**What is expected**
Where does the string "fmask" appear in the material? Copy each line that holds it.
=== Section Start ===
/-! ### Functions and ports (R351, R380) -/

/-- A Function Level Reset. A scheduled command is in the schedule from its acceptance (R367), so one that still waits for its checks is
cancelled too. -/
def Dev.flr (d : Dev) (f : FuncId) : Dev :=
  let x := d.fn f
  let d := d.setFn f { x with hb := 0, evmb := 0, even := false, airq := false
                              mbs := x.mbs.map fun (i, m) => (i, { m with enable := false, resp := [], owed := false, rbase := 0, msix := false
                                                                          vec := 0, rlog2 := 0, head := 0 }) }
  let d := { d with schedule := d.schedule.filter fun k => decide (k.c.src ≠ f)
                    accepted := d.accepted.filter fun k => !(k.c.sched && decide (k.c.src = f)) }
  d.mute fun k => decide (k.c.src = f)

def execFunctionLevelReset (f : FuncId) (s : State) : Out := run s (if (s.dev.host f.port).up && s.dev.fnExists f then s.dev.flr f else s.dev)

/-- PERST_ASSERT: after READY an FLR of every function of the port, which then retrains. -/
def execPerstAssert (q : Fin 2) (s : State) : Out :=
  run s (
    let d := s.dev
    if (d.host q).perst then d
    else
      let d := if d.sec.phase = .ready then (List.range 9).foldl (fun d v => d.flr ⟨q, Fin.ofNat 9 v⟩) d else d
      d.setHost q { d.host q with perst := true, up := false, cfgReady := false, trained := none })

/-- PERST_RELEASE. -/
def execPerstRelease (q : Fin 2) (s : State) : Out :=
  run s (
    let d := s.dev
    if !(d.host q).perst then d else d.setHost q { d.host q with perst := false, releasedAt := d.esc.osc, cfgReady := false })

/-- A word of a 64-bit BAR: below its size the address bits read 0; bits 2:0 say 64-bit memory, bit 3 prefetchable. -/
def barWord (v : W64) (size kind : Nat) (high : Bool) : List Byte :=
  let x := v.toNat / size * size + kind
  leBytes 4 (if high then x / 2 ^ 32 else x % 2 ^ 32)

/-- BAR0 is 64 KiB of 64-bit memory, BAR2 16 MiB of prefetchable 64-bit memory (Table CR-1). -/
def bar0Size : Nat := 0x10000
def bar2Size : Nat := 0x1000000
def bar0Kind : Nat := 0x4
def bar2Kind : Nat := 0xC

/-- What the manual gives of a function's standard header (Table CR-1), at the places PCI gives it (PRESUMED, log 48); the rest is
not the manual's (log 2). A VF's BARs are those of the SR-IOV capability. No function has an interrupt pin (R349). -/
def Dev.cfgWord (d : Dev) (f : FuncId) (off : Nat) : List Byte × Dev :=
  let isPf := decide (f.func = 0)
  let x := d.fn f
  let bar := fun (v : W64) (size kind : Nat) (high : Bool) => (if isPf then barWord v size kind high else leBytes 4 0, d)
  match off with
  | 0x00 => (leBytes 2 0x1FD8 ++ leBytes 2 (if isPf then 0x0B08 else 0x0B09), d)
  | 0x08 => let (r, d) := d.freeBytes 1; (r ++ leBytes 3 0x120000, d)
  | 0x10 => bar x.bar0 bar0Size bar0Kind false
  | 0x14 => bar x.bar0 bar0Size bar0Kind true
  | 0x18 => bar x.bar2 bar2Size bar2Kind false
  | 0x1C => bar x.bar2 bar2Size bar2Kind true
  | 0x20 => (leBytes 4 0, d)
  | 0x24 => (leBytes 4 0, d)
  | 0x2C => let (r, d) := d.freeBytes 2; (r ++ leBytes 2 (d.sec.variant.code), d)
  | 0x3C => let (r, d) := d.freeBytes 3; (r.take 1 ++ [0] ++ r.drop 1, d)
  | _ => d.freeBytes 4

/-- Which capabilities a function has (R348, R349): neither MSI nor ATS nor PASID; SR-IOV and DOE on a PF alone. -/
def hasCapability (isPf : Bool) : Capability → Bool
  | .msi => false
  | .ats => false
  | .pasid => false
  | .sriov => isPf
  | .doe => isPf
  | _ => true

def rateCode : HostRate → Nat
  | .gt64 => 6
  | .gt32 => 5
  | .gt16 => 4

def widthLanes : HostWidth → Nat
  | .x16 => 16
  | .x8 => 8
  | .x4 => 4

/-- Word n of a capability, as log 48 lays them out; no bytes when the function does not have it. -/
def Dev.capWord (d : Dev) (f : FuncId) (c : Capability) (n : Nat) : List Byte :=
  let x := d.fn f
  let h := d.host f.port
  let w : Nat := match c, n with
    | .serial, 0 => d.sec.serial.toNat % 2 ^ 32
    | .serial, 1 => d.sec.serial.toNat / 2 ^ 32
    | .sriov, 0 => 8 * 2 ^ 16
    | .sriov, 1 => h.numVFs
    | .sriov, 2 => leNat (barWord h.vfBar0 bar0Size bar0Kind false)
    | .sriov, 3 => leNat (barWord h.vfBar0 bar0Size bar0Kind true)
    | .sriov, 4 => leNat (barWord h.vfBar2 bar2Size bar2Kind false)
    | .sriov, 5 => leNat (barWord h.vfBar2 bar2Size bar2Kind true)
    | .msix, 0 => (16 + b2n x.fmask * 2 ^ 14 + b2n x.msixOn * 2 ^ 15) * 2 ^ 16
    | .msix, 1 => 0x8000
    | .msix, 2 => 0x9000
    | .power, 0 => b2n x.d3hot * 3
    | .pciExpress, 0 => 2
    | .pciExpress, 1 => x.maxPayload.toNat * 2 ^ 5 + x.maxRead.toNat * 2 ^ 12
    | .pciExpress, 2 => match h.trained with | some (r, w) => rateCode r + widthLanes w * 2 ^ 4 | none => 0
    | .pciExpress, 3 => 3 * 2 ^ 16
    | _, _ => 0
  if hasCapability (decide (f.func = 0)) c then leBytes 4 w else []

/-- CONFIGURATION_REQUEST over a link that is up: Retry Status until the configuration space is ready (ready: it is now), at the latest 900 ms
after PERST# release. -/
def execConfigurationRequest (f : FuncId) (r : CfgReq) (ready : Bool) (s : State) : Out :=
  run s (
    let d := s.dev
    let x := d.host f.port
    if x.perst || !x.up || !d.fnExists f then d
    else if !x.cfgReady && !ready && decide (d.esc.osc < x.releasedAt + 900000000) then d.emit (.crs f.port)
    else
      let d := d.setHost f.port { x with cfgReady := true }
      match r with
      | .read off => let (bs, d) := d.cfgWord f off.toNat; d.emit (.answer bs)
      | .capability c n => d.emit (.answer (d.capWord f c n))
      | .setNumVFs n => if f.func = 0 then d.setHost f.port { d.host f.port with numVFs := min 8 n.val } else d
      | .setMsix on fmask => (d.setFn f { d.fn f with msixOn := on, fmask := fmask }).flushMsix f
      | .setBar upper v => d.setFn f (if upper then { d.fn f with bar2 := v } else { d.fn f with bar0 := v })
      | .setVfBar upper v =>
        let h := d.host f.port
        if f.func = 0 then d.setHost f.port (if upper then { h with vfBar2 := v } else { h with vfBar0 := v }) else d
      | .setPower d3hot => (d.setFn f { d.fn f with d3hot := d3hot }).flushMsix f
      | .setLimits payload request =>
        let y := d.fn f
        d.setFn f { y with maxPayload := if payload.toNat ≤ 2 then payload else y.maxPayload
                           maxRead := if request.toNat ≤ 5 then request else y.maxRead })

/-! ### Packets and responses (R355-R361) -/

/-- The header of a packet. -/
def pkField (p : Packet) (off n : Nat) : Nat := fieldAt p.hdr.toNat off n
=== Section End ===
**Reply to the exercise**
    | .msix, 0 => (16 + b2n x.fmask * 2 ^ 14 + b2n x.msixOn * 2 ^ 15) * 2 ^ 16
      | .setMsix on fmask => (d.setFn f { d.fn f with msixOn := on, fmask := fmask }).flushMsix f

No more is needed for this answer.